In the case at hand, the Moderows agreed to make eighty-four payments of $619.22 to American for a mono-slope hog confinement building. American purchased the building for $25,100 and required an initial payment from the Moderows, totaling three monthly payments, prior to installing the building. The initial payment was wholly applied toward satisfaction of the Moderows' obligation in the transaction. The $25,100 figure represents the cash price for the building, and the initial payment represents three installment payments on the eighty-four month agreement, and not a "down payment" intended to reduce the purchase price. The cash price in this transaction thus exceeds the $25,000 limit of the Act. Therefore, this transaction is excluded from the Act, and the trial court was correct in its application of the law.

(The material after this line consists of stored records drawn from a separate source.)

-- ==== Sys2Proof/Config.lean ====
section
/-!
DEFINITION. The parameters of a core (spec 00_scope.md R5, R7; 10_state.md R26): what an implementation fixes for
the life of the hardware. The default values, and the constants the spec fixes for every core, are in
Machine/Constants.lean; the constraints of R6 are in WellFormed.lean.
-/

namespace Sys2Proof

/-- The two parameters of R5 that a rule's result depends on. `LAT` is left out: no rule depends on it (R190,
log 15). -/
structure Config where
  /-- IncrementConstant, R5 `INC`: added by the increment engine, lanes `loInc` and `hiInc`. -/
  inc : Block
  /-- RoundKey, R5 `KEY`: the round key of all three rounds of `mix`. -/
  key : Block
  deriving DecidableEq, Repr

end Sys2Proof
end

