theorem stateColumn_invShiftRows (v : Block) {c : Nat} (hc : c < 4) :
    stateColumn (invShiftRows (aesState v)) c =
      ⟨invShiftedByte v c 0, invShiftedByte v c 1, invShiftedByte v c 2, invShiftedByte v c 3⟩ := by
  interval_cases c <;> rfl

/-! ## Columns of a round -/

/-- Column `c` of the encrypt round before the key. -/
theorem stateColumn_encRound (v : Block) {c : Nat} (hc : c < 4) :
    stateColumn (mixColumns (subBytes (shiftRows (aesState v)))) c =
      mixColumn ⟨sbox (shiftedByte v c 0), sbox (shiftedByte v c 1), sbox (shiftedByte v c 2),
        sbox (shiftedByte v c 3)⟩ := by
  rw [mixColumns, stateColumn_mapColumns, subBytes, stateColumn_mapColumns, stateColumn_shiftRows v hc, mapColumn]

/-- Column `c` of the decrypt round before the key. -/
theorem stateColumn_decRound (v : Block) {c : Nat} (hc : c < 4) :
    stateColumn (invMixColumns (invSubBytes (invShiftRows (aesState v)))) c =
      invMixColumn ⟨invSbox (invShiftedByte v c 0), invSbox (invShiftedByte v c 1), invSbox (invShiftedByte v c 2),
        invSbox (invShiftedByte v c 3)⟩ := by
  rw [invMixColumns, stateColumn_mapColumns, invSubBytes, stateColumn_mapColumns, stateColumn_invShiftRows v hc,
    mapColumn]

/-- The bytes of column `c` of a state's value with a key: those of the column, each with the key's byte. -/
theorem byte_aesBlock_xor_column (x : AesState) (k : Block) {c : Nat} (hc : c < 4) {d : Column}
    (hd : stateColumn x c = d) :
    byte (aesBlock x ^^^ k) (4 * c) = d.a0 ^^^ byte k (4 * c) ∧
    byte (aesBlock x ^^^ k) (4 * c + 1) = d.a1 ^^^ byte k (4 * c + 1) ∧
    byte (aesBlock x ^^^ k) (4 * c + 2) = d.a2 ^^^ byte k (4 * c + 2) ∧
    byte (aesBlock x ^^^ k) (4 * c + 3) = d.a3 ^^^ byte k (4 * c + 3) := by
  subst hd
  obtain ⟨h0, h1, h2, h3⟩ := byte_aesBlock_column x hc
  simp only [byte_xor, h0, h1, h2, h3, and_self]

/-! ## The key enters last -/

theorem encRound_eq_xor_key (v k : Block) : encRound v k = encRound v 0 ^^^ k := by simp [encRound]

theorem decRound_eq_xor_key (v k : Block) : decRound v k = decRound v 0 ^^^ k := by simp [decRound]

/-! ## The inverses of the rounds (R118, R119) -/

/-- The inverse of the encrypt round: the key off first, then the inverse steps, the last one first (R119). -/
def encRoundInverse (k w : Block) : Block :=
  aesBlock (invShiftRows (invSubBytes (invMixColumns (aesState (w ^^^ k)))))

/-- The inverse of the decrypt round. -/
def decRoundInverse (k w : Block) : Block :=
  aesBlock (shiftRows (subBytes (mixColumns (aesState (w ^^^ k)))))

theorem encRoundInverse_encRound (k v : Block) : encRoundInverse k (encRound v k) = v := by
  simp [encRoundInverse, encRound]

theorem encRound_encRoundInverse (k w : Block) : encRound (encRoundInverse k w) k = w := by
  simp [encRoundInverse, encRound]

theorem decRoundInverse_decRound (k v : Block) : decRoundInverse k (decRound v k) = v := by
  simp [decRoundInverse, decRound]

theorem decRound_decRoundInverse (k w : Block) : decRound (decRoundInverse k w) k = w := by
  simp [decRoundInverse, decRound]

theorem encRound_bijective (k : Block) : Function.Bijective fun v => encRound v k :=
  Function.bijective_iff_has_inverse.mpr
    ⟨encRoundInverse k, encRoundInverse_encRound k, encRound_encRoundInverse k⟩

theorem decRound_bijective (k : Block) : Function.Bijective fun v => decRound v k :=
  Function.bijective_iff_has_inverse.mpr
    ⟨decRoundInverse k, decRoundInverse_decRound k, decRound_decRoundInverse k⟩

/-- With key 0 and only bit 7 set, the decrypt round does not lead back. -/
theorem decRound_encRound_ne : decRound (encRound 0x80 0) 0 ≠ 0x80 := by
  have henc : encRound 0x80 0 = 0x6363636363636363636363638ACDCD24 := by decide
  rw [henc]
  decide

/-- Settles O25: a column of the round is its shifted, substituted and mixed column with the key's bytes, and the round
is undone by `encRoundInverse`. -/
theorem encRoundBytes : Obligations.EncRoundBytes :=
  ⟨fun v k _ hc => byte_aesBlock_xor_column _ k hc (stateColumn_encRound v hc),
    encRound_bijective, encRound_eq_xor_key⟩

/-- Settles O26: the same with the inverse steps, the round undone by `decRoundInverse`; one value that the two rounds
with one key do not lead back to; and the inverse of the encrypt round as it is printed. -/
theorem decRoundBytes : Obligations.DecRoundBytes :=
  ⟨fun v k _ hc => byte_aesBlock_xor_column _ k hc (stateColumn_decRound v hc),
    decRound_bijective, decRound_eq_xor_key, ⟨0x80, 0, decRound_encRound_ne⟩,
    fun v k => encRoundInverse_encRound k v⟩
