/-- Object table, part 0. -/
def objTable0 : List ObjSpec := [
  ob0 0x2000 0x2000 0x01 0x01 1 8 0 0 (2^8 - 1) false,
  ob0 0x2000 0x2000 0x02 0x02 10 128 0 0 (2^128 - 1) false,
  ob0 0x2000 0x2000 0x03 0x03 2 16 0 0 (2^16 - 1) false,
  ob1 0x2000 0x2000 0x04 0x04 7 64 0 (-2^63) (2^63 - 1) false,
  ob1 0x2000 0x2000 0x05 0x05 6 32 0 (-2^31) (2^31 - 1) false,
  ob2 0x2001 0x2001 0x01 0x01 4 64 0 0 (2^64 - 1) false,
  ob2 0x2001 0x2001 0x02 0x02 3 32 0x186A0 10000 1000000 false,
  ob2 0x2001 0x2001 0x03 0x03 3 32 1000 250 10000 false,
  ob2 0x2001 0x2001 0x04 0x04 3 32 500 100 10000 false,
  ob2 0x2001 0x2001 0x05 0x05 2 16 200 10 500 false,
  ob2 0x2001 0x2001 0x06 0x06 4 64 0xF4240 10000 1000000000 false,
  ob2 0x2002 0x2002 0x01 0x48 6 32 0 (-100000) 100000 false,
  ob2 0x2003 0x2003 0x01 0x10 6 32 0 (-100000) 100000 false,
  ob2 0x2004 0x2004 0x01 0x01 2 16 100 1 1000 false,
  ob3 0x2010 0x2010 0x01 0x01 7 64 0 (-2^63) (2^63 - 1) false,
  ob3 0x2010 0x2010 0x02 0x02 6 32 0 (-2^31) (2^31 - 1) false,
  ob3 0x2010 0x2010 0x03 0x03 5 16 37 (-2^15) (2^15 - 1) false,
  ob3 0x2010 0x2010 0x04 0x04 1 8 0 0 2 false,
  ob0 0x2020 0x2020 0x01 0x01 4 64 0 0 (2^64 - 1) false,
  ob0 0x2020 0x2020 0x02 0x02 3 32 0 0 (2^32 - 1) false,
  ob2 0x2100 0x2107 0x01 0x01 3 32 0 0 (2^32 - 1) false,
  ob2 0x2100 0x2107 0x02 0x02 9 80 0 0 (2^80 - 1) false,
  ob2 0x2100 0x2107 0x03 0x03 9 80 0 0 (2^80 - 1) false,
  ob2 0x2100 0x2107 0x04 0x04 3 32 0 0 (2^32 - 1) false,
  ob2 0x2100 0x2107 0x05 0x05 3 32 0 0 (2^32 - 1) false,
  ob2 0x2120 0x2120 0x01 0x08 1 8 0 0 3 false,
  ob0 0x2200 0x2200 0x01 0x01 1 8 0 0 3 false,
  ob0 0x2200 0x2200 0x02 0x02 11 64 0 0 (2^64 - 1) false,
  ob2 0x2200 0x2200 0x03 0x03 1 8 1 0 3 false,
  ob2 0x2200 0x2200 0x04 0x04 2 16 100 1 1000 false,
  ob2 0x2200 0x2200 0x05 0x05 3 32 5000 0 100000 false,
  ob2 0x2200 0x2200 0x06 0x06 3 32 2000 0 20000 false,
  ob2 0x2210 0x2217 0x01 0x01 1 8 0 0 1 false,
  ob2 0x2210 0x2217 0x02 0x02 1 8 0 0 3 false,
  ob2 0x2210 0x2217 0x03 0x03 8 80 0 0 (2^80 - 1) false]

/-- Object table, part 1. -/
def objTable1 : List ObjSpec := [
  ob2 0x2210 0x2217 0x04 0x04 6 32 0 (-1000000) 1000000 false,
  ob2 0x2210 0x2217 0x05 0x05 3 32 0 1 10000000 false,
  ob0 0x2300 0x2300 0x01 0x01 2 16 0 0 (2^16 - 1) false,
  ob1 0x2300 0x2300 0x02 0x02 3 32 0 0 (2^32 - 1) false,
  ob4 0x2300 0x2300 0x03 0x03 3 32 0 0 (2^32 - 1) false,
  ob5 0x2800 0x2800 0x01 0x01 3 32 0 1 100000 false,
  ob2 0x2800 0x2800 0x02 0x02 2 16 200 25 400 false,
  ob2 0x2800 0x2800 0x03 0x03 3 32 0x10000 4096 1048576 false,
  ob2 0x2800 0x2800 0x04 0x04 3 32 1000 100 100000 false,
  ob5 0x2801 0x2801 0x01 0x01 8 256 0 0 (2^256 - 1) false,
  ob6 0x2801 0x2801 0x02 0x02 8 256 0 0 (2^256 - 1) false,
  ob6 0x2801 0x2801 0x03 0x03 8 16 0 0 (2^16 - 1) false,
  ob2 0x2802 0x2802 0x01 0x01 3 32 100 1 10000 false,
  ob2 0x2802 0x2802 0x02 0x02 3 32 10 1 1000 false,
  ob5 0x2803 0x2803 0x01 0x40 3 32 0 0 (2^32 - 1) false,
  ob5 0x2804 0x2804 0x01 0x10 3 32 0 0 (2^32 - 1) false,
  ob5 0x2805 0x2805 0x01 0x10 2 16 5000 0 5000 false,
  ob5 0x2806 0x2806 0x01 0x01 8 16 0 0 (2^16 - 1) false,
  ob5 0x2807 0x2807 0x01 0x01 1 8 8 2 64 false,
  ob5 0x2808 0x2808 0x01 0x20 3 32 0 0 (2^32 - 1) false,
  ob2 0x3000 0x301F 0x01 0x80 4 64 0 0 (2^64 - 1) false,
  ob1 0x3020 0x303F 0x01 0x80 4 64 0 0 (2^64 - 1) false,
  ob2 0x3050 0x3057 0x01 0x01 2 16 0 0 512 false,
  ob2 0x3050 0x3057 0x02 0x81 4 64 0 0 (2^64 - 1) false,
  ob1 0x3050 0x3057 0x82 0x82 2 16 0 0 (2^16 - 1) false,
  ob4 0x3058 0x3058 0x01 0x01 8 8 0 0 (2^8 - 1) false,
  ob7 0x3058 0x3058 0x02 0x02 8 8 0 0 (2^8 - 1) false,
  ob2 0x3059 0x3059 0x01 0x10 1 8 255 0 255 false,
  ob2 0x305A 0x305A 0x01 0x01 3 32 100 10 1000000 false,
  ob1 0x305A 0x305A 0x02 0x02 2 16 0 0 (2^16 - 1) false,
  ob1 0x305B 0x305B 0x01 0x01 2 16 0 0 128 false,
  ob1 0x305B 0x305B 0x02 0x02 2 16 0x4000 0 (2^16 - 1) false,
  ob7 0x305B 0x305B 0x03 0x03 3 32 0 0 (2^32 - 1) false,
  ob7 0x305B 0x305B 0x04 0x04 3 32 0 0 (2^32 - 1) false,
  ob4 0x305C 0x305C 0x01 0x80 8 32 0 0 (2^32 - 1) false]

/-- Object table, part 2. -/
def objTable2 : List ObjSpec := [
  ob5 0x3480 0x3480 0x01 0x01 1 8 0 0 1 false,
  ob5 0x3480 0x3480 0x02 0x02 3 32 0 0 (2^32 - 1) false,
  ob5 0x3480 0x3480 0x03 0x03 8 64 0 0 (2^64 - 1) false,
  ob5 0x3480 0x3480 0x04 0x04 8 256 0 0 (2^256 - 1) false,
  ob6 0x3480 0x3480 0x05 0x05 3 32 0 0 (2^32 - 1) false,
  ob6 0x3480 0x3480 0x06 0x06 3 32 0 0 (2^32 - 1) false,
  ob5 0x3400 0x3400 0x01 0x40 3 32 0 0 (2^32 - 1) false,
  ob2 0x3401 0x3401 0x01 0x01 2 16 10 1 1000 false,
  ob2 0x3401 0x3401 0x02 0x02 2 16 64 1 1024 false,
  ob2 0x3401 0x3401 0x03 0x03 2 16 20 2 1000 false,
  ob2 0x3401 0x3401 0x04 0x07 1 8 0 10 100 false,
  ob2 0x3402 0x3402 0x01 0x01 8 64 0 0 (2^64 - 1) false,
  ob1 0x3403 0x3403 0x01 0x01 3 32 0 0 (2^32 - 1) false,
  ob7 0x3404 0x3404 0x01 0x40 4 64 0 0 (2^64 - 1) false,
  ob1 0x3405 0x3405 0x01 0x40 3 32 0 0 (2^32 - 1) false,
  ob2 0x3410 0x3417 0x01 0x01 3 32 0 0 (2^32 - 1) false,
  ob2 0x3410 0x3417 0x02 0x02 4 64 0 0 (2^64 - 1) false,
  ob2 0x3410 0x3417 0x03 0x03 4 64 0 0 (2^64 - 1) false,
  ob2 0x3418 0x341B 0x01 0x01 8 8 0 0 (2^8 - 1) false,
  ob2 0x3418 0x341B 0x02 0x02 3 32 0 0 (2^32 - 1) false,
  ob1 0x3418 0x341B 0x03 0x03 3 32 0 0 (2^32 - 1) false,
  ob2 0x3420 0x3423 0x01 0x01 4 64 0 0 (2^64 - 1) false,
  ob2 0x3420 0x3423 0x02 0x02 8 64 0 0 (2^64 - 1) false,
  ob2 0x3428 0x3428 0x01 0x01 1 8 0 0 (2^8 - 1) false,
  ob2 0x3800 0x3800 0x01 0x04 1 8 0 0 (2^8 - 1) false,
  ob2 0x3800 0x3800 0x05 0x05 1 8 10 5 25 false,
  ob0 0x3801 0x3801 0x01 0x01 1 8 0 0 (2^8 - 1) false,
  ob0 0x3801 0x3801 0x02 0x02 1 8 255 0 63 false,
  ob0 0x3801 0x3801 0x03 0x03 1 8 0 0 1 false,
  ob0 0x3801 0x3801 0x04 0x04 1 8 255 0 (2^8 - 1) false,
  ob7 0x3801 0x3801 0x05 0x05 3 32 0 0 (2^32 - 1) false,
  ob7 0x3801 0x3801 0x06 0x06 3 32 0 0 (2^32 - 1) false,
  ob2 0x3802 0x3802 0x01 0x01 2 16 1000 10 10000 false,
  ob5 0x3802 0x3802 0x02 0x02 2 16 150 150 1000 false,
  ob1 0x3840 0x3840 0x01 0x48 1 8 0 0 (2^8 - 1) false]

Because this case is not bound by the Act, appellants' third issue fails as well. We cannot determine whether American violated a statute which does not apply to its transaction with the Moderows. The trial court thus was correct in not determining whether American violated the Act by (1) failing to disclose payment information to the Moderows, (2) obtaining a security interest in their land and crops, *70 or (3) assessing an excessive finance charge on their transaction.

II. DID THE AMERICAN-MODEROW TRANSACTION INVOLVE A TRUE LEASE?

Appellants' one remaining issue involves whether the agreement between them and American was a consumer credit sale or a lease. Appellants assert that this court should characterize the American-Moderow transaction as a credit sale. Such a characterization would possibly have worked to the Moderows' benefit had their case been subject to the Act. While this case is not subject to the Act, we conclude that the trial court correctly treated the transaction as a lease agreement.

Whether or not the lease in question constituted a true lease, as opposed to a disguised credit sale, is a question of law. This court may review questions of law without deference to the decisions of a trial court.[3]

[2]

In this case, the Moderows rely on sec. 421.301(9), Stats., in support of their argument that their transaction with American was a disguised credit sale. Section 421.301(9) provides that:

(9) "Consumer credit sale" means a sale of goods, services or an interest in land to a customer on credit where the debt is payable in instalments or a finance charge is imposed and includes any agreement in the form of a bailment of goods or lease of goods or real property if the bailee or lessee pays or agrees to pay as compensation for use a sum substantially equivalent to or in excess of the aggregate value of the goods or real property *71 involved and it is agreed that the bailee or lessee will become, or for no other or a nominal consideration has the option to become, the owner of the goods or real property upon full compliance with the terms of the agreement.

However, the Moderows' lease did not give them the option to become the owner of the confinement building at the end of the lease period. Also, title to the building remained with American, and American was to regain possession of the building after the lease period terminated. The Wisconsin Supreme Court has held that "[u]nless the parties' complete agreement contains provisions, either oral or written, for the vesting of title to the goods in their user, the parties' agreement must be considered a true lease as opposed to a conditional sales contract or a chattel mortgage disguised as a lease."[4] Therefore, the American-Moderow transaction was based upon a true lease, and the trial court was correct in reaching this conclusion.

By the Court.Judgment and order affirmed.

NOTES

[1] Neis v. Board of Educ. of Randolph School Dist., 128 Wis. 2d 309, 313, 381 N.W.2d 614, 616 (Ct. App. 1985).

[2] Muggli Dental Studio v. Taylor, 142 Wis. 2d 696, 699, 419 N.W.2d 322, 323 (Ct. App. 1987).

[3] Id.

[4] Dairyland Equip. Leasing Inc. v. Bohen, 94 Wis. 2d 600, 609-10, 288 N.W.2d 852, 856 (1980).